-- ==== Sys2Proof/Machine/Handle.lean ====
section
/-! DEFINITION. The handle and batch instructions, major 0x27 (12 R234 to R239; 18 R336; 19 R368; 21 R413; 22 R435,
R436). -/

namespace Sys2Proof.Machine

open Sys2Proof

/-- What the contract needs of a handle instruction. -/
def handleMeta (c : BitVec 2) (la : Option (BitVec 4)) (srcs dsts : List (BitVec 6)) : Meta :=
  { sc := c.toNat, dist := if la.isSome then 0 else 2, la := la.map (·.toNat), srcs := srcs.map fun r => .s r.toNat,
    dsts := dsts.map fun r => .s r.toNat, handler := false, access := true }

/-- What a handle register names. -/
inductive Named where
  /-- nothing: it behaves as complete with status 0 -/
  | empty
  /-- a handle that is complete with status 0x10B -/
  | stale
  /-- an operation -/
  | op (e : Nat) (o : OpEntry)

/-- The lead's handle (12 R235). -/
def Ix.handle (x : Ix) (s : State) (h : BitVec 4) : Named :=
  match x.warp? s x.lead with
  | none => .empty
  | some w => match w.hregs.getD h.toNat .empty with
    | .empty => .empty
    | .stale => .stale
    | .op e serial => match s.op? x.core e with
      | some o => if o.serial == serial && o.slot == x.slot then .op e o else .stale
      | none => .stale

/-- The batch number of an operation as a warp sees it: the number that covers it, or the one that the next BATCH gives: of
the observing warp where it took part, else of the issuing one (12 R238). -/
def batchOf (s : State) (c : Nat) (o : OpEntry) (m : Nat) : Nat :=
  let k := if o.openIn.contains m || o.batches.has m then m else o.warp
  match o.batches.get? k with
  | some n => n.toNat
  | none => match s.warp? c o.slot k with
    | some w => (w.batch + 1).toNat
    | none => 0

/-- The state word (12 Table 12.7). -/
def stateWord (s : State) (c : Nat) (o : OpEntry) (m : Nat) : DWord :=
  BitVec.ofNat 64 (b2n o.consumed + b2n o.complete * 2 + o.status % 512 * 4
    + b2n (o.pmask != 0#64 && o.pmask != 0xFFFFFFFFFFFFFFFF#64) * 2 ^ 11 + batchOf s c o m * 2 ^ 16)

/-- The stamp of an operation (03 R66): of its record, or the STAMP hint's. -/
def OpEntry.stamp (o : OpEntry) : DWord :=
  let ofRecord (i : Nat) : DWord := if o.record.isEmpty then o.hstamp.getD 0#64 else wordAt o.record i
  match o.kind with
  | .copy => ofRecord 3
  | .xfer => ofRecord 3
  | .gather _ => ofRecord 6
  | .matrix => ofRecord 5
  | _ => 0#64

/-- Observing an operation as an acquire: the core's lease time rises to the operation's (09 R189; 08 R164). -/
def observe (s : State) (c : Nat) (o : OpEntry) : State := raisePts s c o.ets

/-- HTEST (19 R368). Complete, and for the matrix unit operands-consumed, are acquires (09 R189, R190). -/
def execHtest (c : BitVec 2) (l h : BitVec 4) (a b : BitVec 6) (s : State) : Host.Outcome State Fault Refusal :=
  .next (issue (.htest c l h a b) (handleMeta c (some l) [] [a]) noExtra noUniform
    (fun x s =>
      let sel (x0 x1 x2 : DWord) : DWord := if b = 0#6 then x0 else if b = 1#6 then x1 else x2
      match x.handle s h with
      | .empty => .done (x.ws s a.toNat (sel 3#64 0#64 0#64))
      | .stale => .done (x.ws s a.toNat (sel (BitVec.ofNat 64 (3 + 0x10B * 4)) 0#64 0#64))
      | .op _ o =>
        let t := x.ws s a.toNat (sel (stateWord s x.core o x.lead) o.pmask o.stamp)
        .done (if b = 0#6 && (o.complete || (o.consumed && o.kind == .matrix)) then observe t x.core o else t)) s)

/-- Cancels an operation: status 0x108, no release, no increment; a halt that waits is given up; an epilogue that is writing ends first
(12 R237; 19 R366; 11 R223). -/
def cancelOp (s : State) (c e : Nat) (o : OpEntry) : State :=
  if o.complete then s
  else
    let s := match o.kind with
      | .halt => { s with cores := s.cores.map fun (k : Nat × Core) =>
          (k.1, { k.2 with haltOps := k.2.haltOps.filter (· != (c, e)) }) }
      | _ => s
    if o.epOut then s.modOp c e fun p => { p with cancelled := true } else opDone s c e 0x108

/-- HCANCEL (12 R237; 19 R368). -/
def execHcancel (c : BitVec 2) (h : BitVec 4) (s : State) : Host.Outcome State Fault Refusal :=
  .next (issue (.hcancel c h) (handleMeta c none [] []) noExtra noUniform
    (fun x s => match x.handle s h with
      | .op e o => .done (cancelOp s x.core e o)
      | _ => .done s) s)

/-- The token of an operation (12 R236). -/
def tokenOf (slot e : Nat) (serial : BitVec 32) : DWord := BitVec.ofNat 64 (e + serial.toNat * 2 ^ 8 + slot * 2 ^ 40)

/-- HMOVS (12 R236). A stale handle names no entry, and the specification states no token for it: the word is free
(log 15). -/
def execHmovs (c : BitVec 2) (l h : BitVec 4) (a : BitVec 6) (s : State) : Host.Outcome State Fault Refusal :=
  .next (issue (.hmovs c l h a) (handleMeta c (some l) [] [a]) noExtra noUniform
    (fun x s => match x.handle s h with
      | .op e o => .done (x.ws s a.toNat (tokenOf x.slot e o.serial))
      | .empty => .done (x.ws s a.toNat 0#64)
      | .stale =>
        let (v, t) := s.draw
        .done (x.ws t a.toNat (BitVec.ofNat 64 v))) s)

/-- The handle that a token makes (12 R236). -/
def ofToken (s : State) (c slot : Nat) (t : DWord) : Handle :=
  if t = 0#64 then .empty
  else match s.op? c (bits t 0 8) with
    | some o => if o.serial.toNat == bits t 8 32 && o.slot == slot then .op (bits t 0 8) o.serial else .stale
    | none => .stale

/-- A token that SMOVH refuses (12 R236). -/
def badToken (slot : Nat) (t : DWord) : Bool := t != 0#64 && (bits t 40 7 != slot || bits t 47 17 != 0)

/-- SMOVH (12 R236; 21 R413). -/
def execSmovh (c : BitVec 2) (h : BitVec 4) (a : BitVec 6) (s : State) : Host.Outcome State Fault Refusal :=
  .next (issue (.smovh c h a) (handleMeta c none [a] []) noExtra
    (fun x s => if badToken x.slot (x.rs s a.toNat) then some 0x10A else none)
    (fun x s => .done (freeOps (giveHandle s x h.toNat (ofToken s x.core x.slot (x.rs s a.toNat))) x.core)) s)

/-- Closes a warp's open operations into its next batch number (12 R238). -/
def closeBatch (s : State) (c slot m : Nat) : State :=
  match s.warp? c slot m with
  | none => s
  | some w =>
    let n := w.batch + 1
    let s := s.modCore c fun x => { x with ops := x.ops.map fun (p : Nat × OpEntry) =>
      if p.2.slot == slot && p.2.openIn.contains m then
        (p.1, { p.2 with openIn := p.2.openIn.filter (· != m), batches := p.2.batches.put m n })
      else p }
    s.modWarp c slot m fun w => { w with batch := n }

/-- BATCH (12 R238; 18 R336). -/
def execBatch (c : BitVec 2) (l : BitVec 4) (a : BitVec 6) (s : State) : Host.Outcome State Fault Refusal :=
  .next (issue (.batch c l a) (handleMeta c (some l) [] [a]) noExtra noUniform
    (fun x s =>
      let t := x.members.foldl (fun s m => closeBatch s x.core x.slot m) s
      let n := match x.warp? t x.lead with | some w => w.batch.setWidth 64 | none => 0#64
      .done (x.ws t a.toNat n)) s)

/-- A batch number comes at or before another in the window of 2^15 (12 R239). -/
def batchCovers (n k : BitVec 16) : Bool := decide ((n - k).toNat < 2 ^ 15)

/-- The operations that WAITB on number n waits for: those of the members, closed into a batch that n covers (12 R239). -/
def batchOps (x : Ix) (s : State) (n : BitVec 16) : List OpEntry :=
  ((s.core x.core).ops.map (·.2)).filter fun o =>
    o.slot == x.slot && o.batches.any fun b => x.members.contains b.1 && batchCovers n b.2

/-- The batch is not closed yet in the lead (12 R239). -/
def notClosed (n k : BitVec 16) : Bool := n != k && decide ((n - k).toNat < 2 ^ 15)

/-- WAITB, batch form (12 R239; 22 R436). -/
def execWaitbBatch (c : BitVec 2) (a : BitVec 6) (s : State) : Host.Outcome State Fault Refusal :=
  .next (issue (.waitbBatch c a) (handleMeta c none [a] []) noExtra
    (fun x s =>
      match x.warp? s x.lead with
      | some w => if notClosed ((x.rs s a.toNat).setWidth 16) w.batch then some 0x10C else none
      | none => none)
    (fun x s =>
      let ops := batchOps x s ((x.rs s a.toNat).setWidth 16)
      if ops.any fun o => !o.complete then .wait .batch id
      else
        let t := ops.foldl (fun s o => observe s x.core o) s
        .done ((x.warps s).foldl (fun t p => raisePts t x.core p.2.ets) t)) s)

/-- WAITB, handle form (22 R436). -/
def execWaitbHandle (c : BitVec 2) (h : BitVec 4) (b : BitVec 6) (s : State) : Host.Outcome State Fault Refusal :=
  .next (issue (.waitbHandle c h b) (handleMeta c none [] []) noExtra noUniform
    (fun x s => match x.handle s h with
      | .op _ o =>
        if b = 0#6 then (if o.complete then .done (observe s x.core o) else .wait .handle id)
        else if o.consumed then .done (if o.kind == .matrix then observe s x.core o else s)
        else .wait .handle id
      | _ => .done s) s)

end Sys2Proof.Machine
end

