/-- A word of a sample-buffer descriptor (15 Table 15.3). -/
def writeSbdesc (s : State) (asid word : Nat) (v : DWord) : State :=
  match word with
  | 0 => s.modCtx asid fun x => { x with sbBase := v &&& 0xFFFFFFFFFFF000#64 }
  | 1 => s.modCtx asid fun x => { x with sbRptr := BitVec.ofNat 32 (bits v 32 32) }
  | _ => s

/-- A word of a watchpoint (15 Table 15.6). -/
def Watch.write (w : Watch) (word : Nat) (v : DWord) : Watch :=
  if word = 0 then { w with w0 := v &&& 0x3FFFFFFFFFFFFFFF#64 }
  else { w with w1 := underMask (w.w1 &&& ~~~(v &&& 0x80#64)) v 0x7F#64 }

/-- A word of a signature table entry (15 Table 15.7). -/
def sigWrite (e : DWord × DWord) (word : Nat) (v : DWord) : DWord × DWord :=
  if word = 0 then (underMask (e.1 &&& ~~~(v &&& 0x40000#64)) v 0x3FFFF#64, e.2) else (e.1, v)

/-- The remap of a halted position, on which no block is resident, to a physical core that no position has (01 R14; 19 R366). -/
def writeRemap (s : State) (c phys : Nat) : State :=
  let d := coreDie c
  if 768 ≤ c ∨ !(s.core c).halted ∨ s.blocks.any (fun b => b.1 / 96 == c) ∨ !(s.die d).spares.contains phys then s
  else
    let old := (s.core c).phys
    let s := s.modDie d fun x => { x with spares := x.spares.filter (· != phys) ++ [old] }
    s.modCore c fun x => { x.fresh with phys := phys, withdrawn := false }

/-- Half a vector register of two lanes, replaced by a word. -/
def pokeVec (x : Vec) (o : Nat) (v : DWord) : Vec :=
  (x.set (2 * o) (v.setWidth 32)).set (2 * o + 1) ((v >>> 32).setWidth 32)

/-- The pc field of a split-table entry, replaced: bits [1:0] are always 0 (06 Table 6.3). -/
def Split.poke (q : Split) (v : DWord) : Split := { q with pc := v &&& 0xFFFFFFFFFFFFFC#64, hints := [] }

/-- Word `o` of a stopped warp's state, in the layout of its frame, replaced: its registers, its specials and the pc fields of its split
table may be written, nothing else (14 Table 14.7; 15 R283). -/
def Warp.poke (asid : Nat) (ops : Tab OpEntry) (o : Nat) (v : DWord) (w : Warp) : Warp :=
  let table (f : List Split → List Split) : Warp := match w.frozen with
    | some z => { w with frozen := some (f z.1, z.2) }
    | none => { w with splits := f w.splits }
  if o = 0 then { w with live := v }
  else if o = 1 then { w with helper := v }
  else if o = 2 then { w with stamp := v }
  else if o = 3 then { w with
    fpm := v.setWidth 8, fpflags := (v >>> 8).setWidth 8, batch := (v >>> 16).setWidth 16, refills := (v >>> 32).setWidth 32 }
  else if o < 8 then w
  else if o < 16 then { w with tctx := setAt w.tctx (o - 8) v }
  else if o = 18 then (if w.frozen.isSome then { w with splits := modAt w.splits 0 fun q => q.poke v } else w)
  else if o < 32 then w
  else if o < 64 then (if o % 4 = 2 then table fun t => modAt t ((o - 32) / 4) fun q => q.poke v else w)
  else if o < 128 then { w with sregs := setAt w.sregs (o - 64) v }
  else if o < 144 then { w with hregs := setAt w.hregs (o - 128) (savedHandle ops v) }
  else if o < 152 then { w with qregs := setAt w.qregs (o - 144) (savedStream asid v) }
  else if o < 160 then w
  else if o < 192 then { w with item := pokeVec w.item (o - 160) v }
  else if o < 224 then { w with itemhi := pokeVec w.itemhi (o - 192) v }
  else if o < 256 then { w with itemage := pokeVec w.itemage (o - 224) v }
  else if o < 288 then { w with rseed := pokeVec w.rseed (o - 256) v }
  else if o < 544 then { w with xregs := modAt w.xregs ((o - 288) / 32) fun x => pokeVec x (o % 32) v }
  else if o < 0xB40 then w
  else { w with vregs := modAt w.vregs ((o - 0xB40) / 32) fun x => pokeVec x (o % 32) v }

/-- Firmware writes a word of a warp of a stopped block (15 R283). -/
def writeStopped (s : State) (key m o : Nat) (v : DWord) : State :=
  match s.blocks.get? key with
  | none => s
  | some b =>
    if !b.stopped then s
    else s.modWarp (key / 96) (key % 96) m (Warp.poke b.asid (s.core (key / 96)).ops o v)

/-- Firmware's write of a register. Numbers and indexes are the model's: 0 LVCTL (die); 1 PMCNT and 2 PMCTL (core × 8 + counter);
3 context translation record (asid × 8 + word); 4 residency and ptag (asid); 5 owner of a counter; 6 owner of a vigil slot;
7 collective group entry (entry × 17 + word); 8 fault queue base and lsize (asid); 9 DBGCTL (asid); 10 SBDESC (asid × 3 + word);
11 watchpoint ((asid × 4 + k) × 2 + word); 12 signature table ((asid × 256 + e) × 2 + word); 13 remap (position); 14 rank, as the device
joins a pod; 15 kalends, before a session has been established; 16 MACsec key (port × 4 + word); 17 a word of a warp frame of a stopped
block (((core × 96 + slot) × 32 + warp) × 2^14 + word). ERRCNT and LEASESTAT are read-only. -/
def writeRegister (s : State) (reg index : Nat) (v : DWord) : State :=
  let core := index / 8 < 768
  let ctx (asid : Nat) (t : State) : State := if asid < 1024 then t else s
  match reg with
  | 0 => writeLvctl s index v
  | 1 => if core then s.modCore (index / 8) fun x => { x with pmcnt := setAt x.pmcnt (index % 8) (BitVec.ofNat 48 v.toNat) } else s
  | 2 => if core then s.modCore (index / 8) fun x => { x with pmctl := setAt x.pmctl (index % 8) (v &&& 0x1FFFFF#64) } else s
  | 3 => ctx (index / 8) <| writeRecord s (index / 8) (index % 8) v
  | 4 => writeResidency s index v
  | 5 => if index < 4096 then { s with ctrOwner := s.ctrOwner.put index (ownerOf v) } else s
  | 6 => if index < 16384 then { s with vigOwner := s.vigOwner.put index (ownerOf v) } else s
  | 7 => if index / 17 < 256 then writeGroup s (index / 17) (index % 17) v else s
  | 8 => ctx index <| s.modCtx index fun x => { x with fqBase := v &&& 0xFFFFFFFFFF000#64, fqLsize := bits v 52 5 }
  | 9 => ctx index <| s.modCtx index fun x => { x with dbgctl := v &&& 0x7FF#64 }
  | 10 => ctx (index / 3) <| writeSbdesc s (index / 3) (index % 3) v
  | 11 => ctx (index / 8) <| s.modCtx (index / 8) fun x => { x with watch := modAt x.watch (index / 2 % 4) fun w => w.write (index % 2) v }
  | 12 => ctx (index / 512) <| s.modCtx (index / 512) fun x =>
      let k := index / 2 % 256
      { x with sigs := x.sigs.put k (sigWrite (x.sigs.getD k (0#64, 0#64)) (index % 2) v) }
  | 13 => writeRemap s index (bits v 0 8)
  | 14 => { s with rank := bits v 0 10, inPod := true }
  | 15 => if s.everSession then s else { s with kalends := v }
  | 16 => { s with macsec := setAt s.macsec index v }
  | 17 => writeStopped s (index / 2 ^ 19) (index / 2 ^ 14 % 32) (index % 2 ^ 14) v
  | _ => s

/-- REGISTER_WRITE (00 R7, R8; 01 R14; 10 R194; 15 R282, R286). -/
def execRegisterWrite (reg index : Nat) (value : BitVec 64) (s : State) : Host.Outcome State Fault Refusal :=
  .next (writeRegister s reg index value)

end Sys2Proof.Machine
end

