-- ==== Sys2Proof/Machine/MemOps.lean ====
section
/-! DEFINITION. LD, LDS, ST, STS, ATOM and ATOML (18 R325 to R329; 19 R374 to R376; 21 R414 to R417). -/

namespace Sys2Proof.Machine

open Sys2Proof

/-- The bits of an instruction's word. -/
def wordOf (i : Instr) : Word := (encodeWord i).getD 0#32

/-- What the issue contract needs of a memory instruction. -/
def memMeta (c : BitVec 2) (la : Nat) (cls : MemClass) (cu : Bool) (p : Nat) (vd va : VOp) (r : BitVec 4)
    (writesD readsD : Bool) : Meta :=
  { sc := c.toNat, la := some la, vin := if readsD then [va, vd] else [va], vout := if writesD then [vd] else [],
    srcs := [.s r.toNat], imm := true, mem := some (cls, cu), remote := p == 3 && cls != .atomic, access := true }

/-- Issues a memory instruction. -/
def memOp (i : Instr) (op : MemOp) (m : Meta) (la : Nat) (vd va : VOp) (r : BitVec 4) (extra : Block → Split → Bool)
    (s : State) : State :=
  issue i m extra noUniform (withOperands [vd, va] (memEffect (wordOf i) op la vd va r)) s

/-- The operation of a memory instruction of the table. -/
def opOf (i : Instr) : MemOp :=
  (memOpOf i).getD { acc := .load, n := 4, w := 1, sp := 0, signed := false, aop := 0 }

/-- LD (19 R374 to R376). -/
def execLd (c : BitVec 2) (l : BitVec 4) (w : BitVec 2) (p : BitVec 2) (d a : BitVec 6) (r : BitVec 4) (s : State) :
    Host.Outcome State Fault Refusal :=
  let i : Instr := .ld c l w p d a r
  let vd := vop d (wdWidth w)
  let va := vop a 1
  .next (memOp i (opOf i) (memMeta c l.toNat .load false p.toNat vd va r true false) l.toNat vd va r noExtra s)

/-- LDS (19 R374 to R376). -/
def execLds (c : BitVec 2) (l : BitVec 4) (w : BitVec 2) (p : BitVec 2) (d a : BitVec 6) (r : BitVec 4) (s : State) :
    Host.Outcome State Fault Refusal :=
  let i : Instr := .lds c l w p d a r
  let vd := vop d 1
  let va := vop a 1
  .next (memOp i (opOf i) (memMeta c l.toNat .load false p.toNat vd va r true false) l.toNat vd va r noExtra s)

/-- ST (21 R414 to R417). -/
def execSt (c : BitVec 2) (w : BitVec 2) (p : BitVec 2) (d a : BitVec 6) (r : BitVec 4) (s : State) :
    Host.Outcome State Fault Refusal :=
  let i : Instr := .st c w p d a r
  let vd := vop d (wdWidth w)
  let va := vop a 1
  .next (memOp i (opOf i) (memMeta c 0 .store false p.toNat vd va r false true) 0 vd va r noExtra s)

/-- STS (21 R414 to R417). -/
def execSts (c : BitVec 2) (w : BitVec 2) (p : BitVec 2) (d a : BitVec 6) (r : BitVec 4) (s : State) :
    Host.Outcome State Fault Refusal :=
  let i : Instr := .sts c w p d a r
  let vd := vop d 1
  let va := vop a 1
  .next (memOp i (opOf i) (memMeta c 0 .store false p.toNat vd va r false true) 0 vd va r noExtra s)

/-- A `.cu` atomic must encode LA = 0 (18 R328). -/
def cuLa (l : BitVec 4) (q : Split) : Bool := !(howOf q.hints).cu || l == 0#4

/-- ATOM (18 R325 to R329). -/
def execAtom (c : BitVec 2) (l u : BitVec 4) (d a : BitVec 6) (r : BitVec 4) (s : State) :
    Host.Outcome State Fault Refusal :=
  let i : Instr := .atom c l u d a r
  let vd := vop d (atomRegs u.toNat)
  let va := vop a 1
  .next (memOp i (opOf i) (memMeta c l.toNat .atomic (decide (u.toNat ≤ 11)) 0 vd va r true true) l.toNat vd va r
    (fun _ q => cuLa l q) s)

/-- ATOML (18 R325 to R329). -/
def execAtoml (c : BitVec 2) (l u : BitVec 4) (d a : BitVec 6) (r : BitVec 4) (s : State) :
    Host.Outcome State Fault Refusal :=
  let i : Instr := .atoml c l u d a r
  let vd := vop d (atomRegs u.toNat)
  let va := vop a 1
  .next (memOp i (opOf i) (memMeta c l.toNat .atomic false 0 vd va r true true) l.toNat vd va r noExtra s)

end Sys2Proof.Machine
end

------------------------------------------------

**EXERCISE**
Each line from the line holding "(fun _ q => cuLa l q) s)" through the end of the material above is to be printed exactly, both ends included, and no other line is to appear.

**WRITTEN RESPONSE**
    (fun _ q => cuLa l q) s)

/-- ATOML (18 R325 to R329). -/
def execAtoml (c : BitVec 2) (l u : BitVec 4) (d a : BitVec 6) (r : BitVec 4) (s : State) :
    Host.Outcome State Fault Refusal :=
  let i : Instr := .atoml c l u d a r
  let vd := vop d (atomRegs u.toNat)
  let va := vop a 1
  .next (memOp i (opOf i) (memMeta c l.toNat .atomic false 0 vd va r true true) l.toNat vd va r noExtra s)

end Sys2Proof.Machine
end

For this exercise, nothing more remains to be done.